I think the same principles apply to our stories about our childlessness. Our stories matter, because they're OURS, and because by telling them, we light the way for other childless women looking for support and comfort. Our stories remind each other that we are not alone.
This entire blog, of course, is my story :) (or at least parts of/a version of it) and it has evolved, along with my story, over the past 15 years. A barebones, thumbnail version of my story can be found in the "About me" Blogger profile near the top of this page on the right-hand side (or in the link here). You can find a slightly longer version in the "About me" page (found just under the title/header of this blog). The "Timeline" page (link right beside the "About me" link) also gives you an idea of how my story unfolded and some of the significant dates & events.
If you're really interested in all the gory details (and be forewarned, some of them ARE a bit gory, emotionally if not physically), I wrote a series of posts tagged "1998 memories" in which I relived my one doomed pregnancy, 10 years after the fact. I did the same thing with "The Treatment Diaries," all about our foray into infertility treatments, 10 years after we abandoned them and resigned ourselves to permanent childlessness.
I also wrote a few posts shortly after I started this blog, where I told a condensed version of my story (up to that time):
- Blogtivism: My Story (& how mandated coverage could have helped) (November 2007)
- How we made "the decision" (November 2007)
If you have some difficulty telling your story to others (and I know I have!) -- especially to parents who might not understand/appreciate the subtleties of involuntary childlessness -- take comfort in the words of Brene Brown -- who emphasizes the importance of telling our stories -- but also this:
Our stories are not meant for everyone. Hearing them is a privilege, and we should always ask ourselves this before we share: "Who has earned the right to hear my story?" If we have one or two people in our lives who can sit with us and hold space for our shame stories, and love us for our strengths and struggles, we are incredibly lucky. If we have a friend, or small group of friends, or family who embraces our imperfections, vulnerabilities, and power, and fills us with a sense of belonging, we are incredibly lucky.

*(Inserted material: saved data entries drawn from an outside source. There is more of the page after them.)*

-- ==== Sys2Proof/Machine/State.lean ====
section
/-! DEFINITION. The state of the CORE (10_state.md R20), what a step may answer, and the state after reset (R46). -/

namespace Sys2Proof.Machine

/-- The stage of SensorLink, `SL_STATE` (10_state.md R28). -/
inductive SlState where
  | idle
  | reqPulse
  | waitAck0
  | waitAck1
  | waitAck2
  | bitWaitHigh
  | bitWaitLow
  deriving DecidableEq, Repr

/-- The eight outcomes of `POLL` (30_encoding.md R92). -/
inductive ResultCode where
  | success
  | notDue
  | timeoutAck0
  | timeoutAck1
  | timeoutAck2
  | timeoutBitHigh
  | timeoutBitLow
  | checksumError
  deriving DecidableEq, Repr

/-- A PWM channel, index 0, 1, 2 in this order (10_state.md R23, R45). -/
inductive Channel where
  | red
  | green
  | blue
  deriving DecidableEq, Repr

/-- One value for each channel: the register file `DUTY` and the output latches `PWM_OUT` (R23, R26). -/
structure Rgb (α : Type) where
  r : α
  g : α
  b : α
  deriving DecidableEq, Repr

/-- The state: the elements of 10_state.md R20, and three fields of the model's own. The integers that the spec
counts with are `Nat` and their ranges an invariant (`Safety.lean`, R43); what the spec treats as bits is a bit
vector. DESIGN CHOICE, safe (log 7). -/
structure State where
  /-- The configuration (00_scope.md R8). No step writes it. The model's own field (log 4). -/
  params    : Params
  /-- `TICK` (R21). -/
  tick      : Nat
  /-- `SNAP[0 .. N_TIMERS-1]` (R22). -/
  snap      : Vector Nat Config.nTimers
  /-- `DUTY[R, G, B]` (R23). -/
  duty      : Rgb Nat
  /-- `PWM_CNT` (R25). -/
  pwmCnt    : Nat
  /-- `PWM_OUT[R, G, B]` (R26). -/
  pwmOut    : Rgb Level
  /-- `PWM_EN` (R27). -/
  pwmEn     : Bool
  /-- `SL_STATE` (R28). -/
  slState   : SlState
  /-- `BIT_IDX` (R29). -/
  bitIdx    : Nat
  /-- `TO_CNT` (R30). -/
  toCnt     : Nat
  /-- `REQ_CNT` (R31). -/
  reqCnt    : Nat
  /-- `BITCNT` (R32). -/
  bitCnt    : Byte
  /-- `FRAME` (R33). -/
  frame     : Frame
  /-- `LINE_DRV`, true while the CORE drives the line low (R34). -/
  lineDrv   : Bool
  /-- `HUM_VAL` (R35). -/
  humVal    : BitVec 16
  /-- `HUM_VALID` (R35). -/
  humValid  : Bool
  /-- `TEMP_VAL` (R36). -/
  tempVal   : BitVec 16
  /-- `TEMP_VALID` (R36). -/
  tempValid : Bool
  /-- `ERR` (R38). -/
  err       : Byte
  /-- The response port (R41): the word the last step responded with, none if it did not respond. The model's own
  field, DESIGN CHOICE, unsafe (log 3). -/
  rsp       : Option Word
  /-- What the outside world presents next, oldest first (R40). The model's own field, DESIGN CHOICE, safe (log 1). -/
  inputs    : List Stimulus
  deriving DecidableEq, Repr

/-- Nothing faults: 60_exceptions.md R211. No step answers a fault. DEDUCED, safe (log 18). -/
inductive Fault where
  deriving DecidableEq, Repr

/-- Why a step is refused. -/
inductive Refusal where
  /-- Raised by `exec` for a step without a meaning; no arm of this model does. Safe. -/
  | notModelled (mnemonic : String)
  /-- Raised by `step` for a command word that is no row of the table: U8 of 93_implementation_defined.md, "refuse".
  Safe (log 8). -/
  | reservedCommand (why : Reserved)
  /-- Raised by every host operation while a transaction is in progress: 20_memory.md R63 and U9, "refuse".
  Safe (log 9). -/
  | busy
  /-- Raised by `SAMPLE` while no wait stage is active: 42_sensorlink.md R153, R161, the step is not enabled.
  Safe (log 10). -/
  | sampleNotEnabled
  deriving DecidableEq, Repr

/-- The state after `RESET` (10_state.md R46, 70_reset_and_hazards.md R240). Of these the source states only the
snapshots; the others are the spec's own decisions D3, D10 and D22 (log 12). -/
def State.reset : State where
  params    := Params.default
  tick      := 0
  snap      := Vector.replicate Config.nTimers 0
  duty      := ⟨0, 0, 0⟩
  pwmCnt    := 0
  pwmOut    := ⟨false, false, false⟩
  pwmEn     := true
  slState   := .idle
  bitIdx    := 0
  toCnt     := 0
  reqCnt    := 0
  bitCnt    := 0
  frame     := 0
  lineDrv   := false
  humVal    := 0
  humValid  := false
  tempVal   := 0
  tempValid := false
  err       := 0
  rsp       := none
  inputs    := []

end Sys2Proof.Machine
end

Check out today's content on the WCW site, including community members' contributions and a webinar that ran live earlier today: "Therapy as a Therapist," hosted by Stephanie Phillips, with Cristina Archetti, Katie Maynard, Jody Day and Meriel Whale. It was recorded and will be soon uploaded to the Day One page for anyone who missed it.
I got so much out of last year's WCW, and I'm thankful to you for highlighted bits of this year's. I agree that telling out stories (judiciously, of course) can be so powerfully healing as we try to make sense of them.
ReplyDeleteI love this. I also feel that someone needs to have earned the right to hear my story, and felt such vindication when I first read that Brene Brown comment. For the same reason as you, I didn't write anything for Our Stories this year - after all, our blogs tell our stories in much more detail, and with more thought, than any one article could do. I thank you for telling your story here. I'm honoured to be able to read and witness it.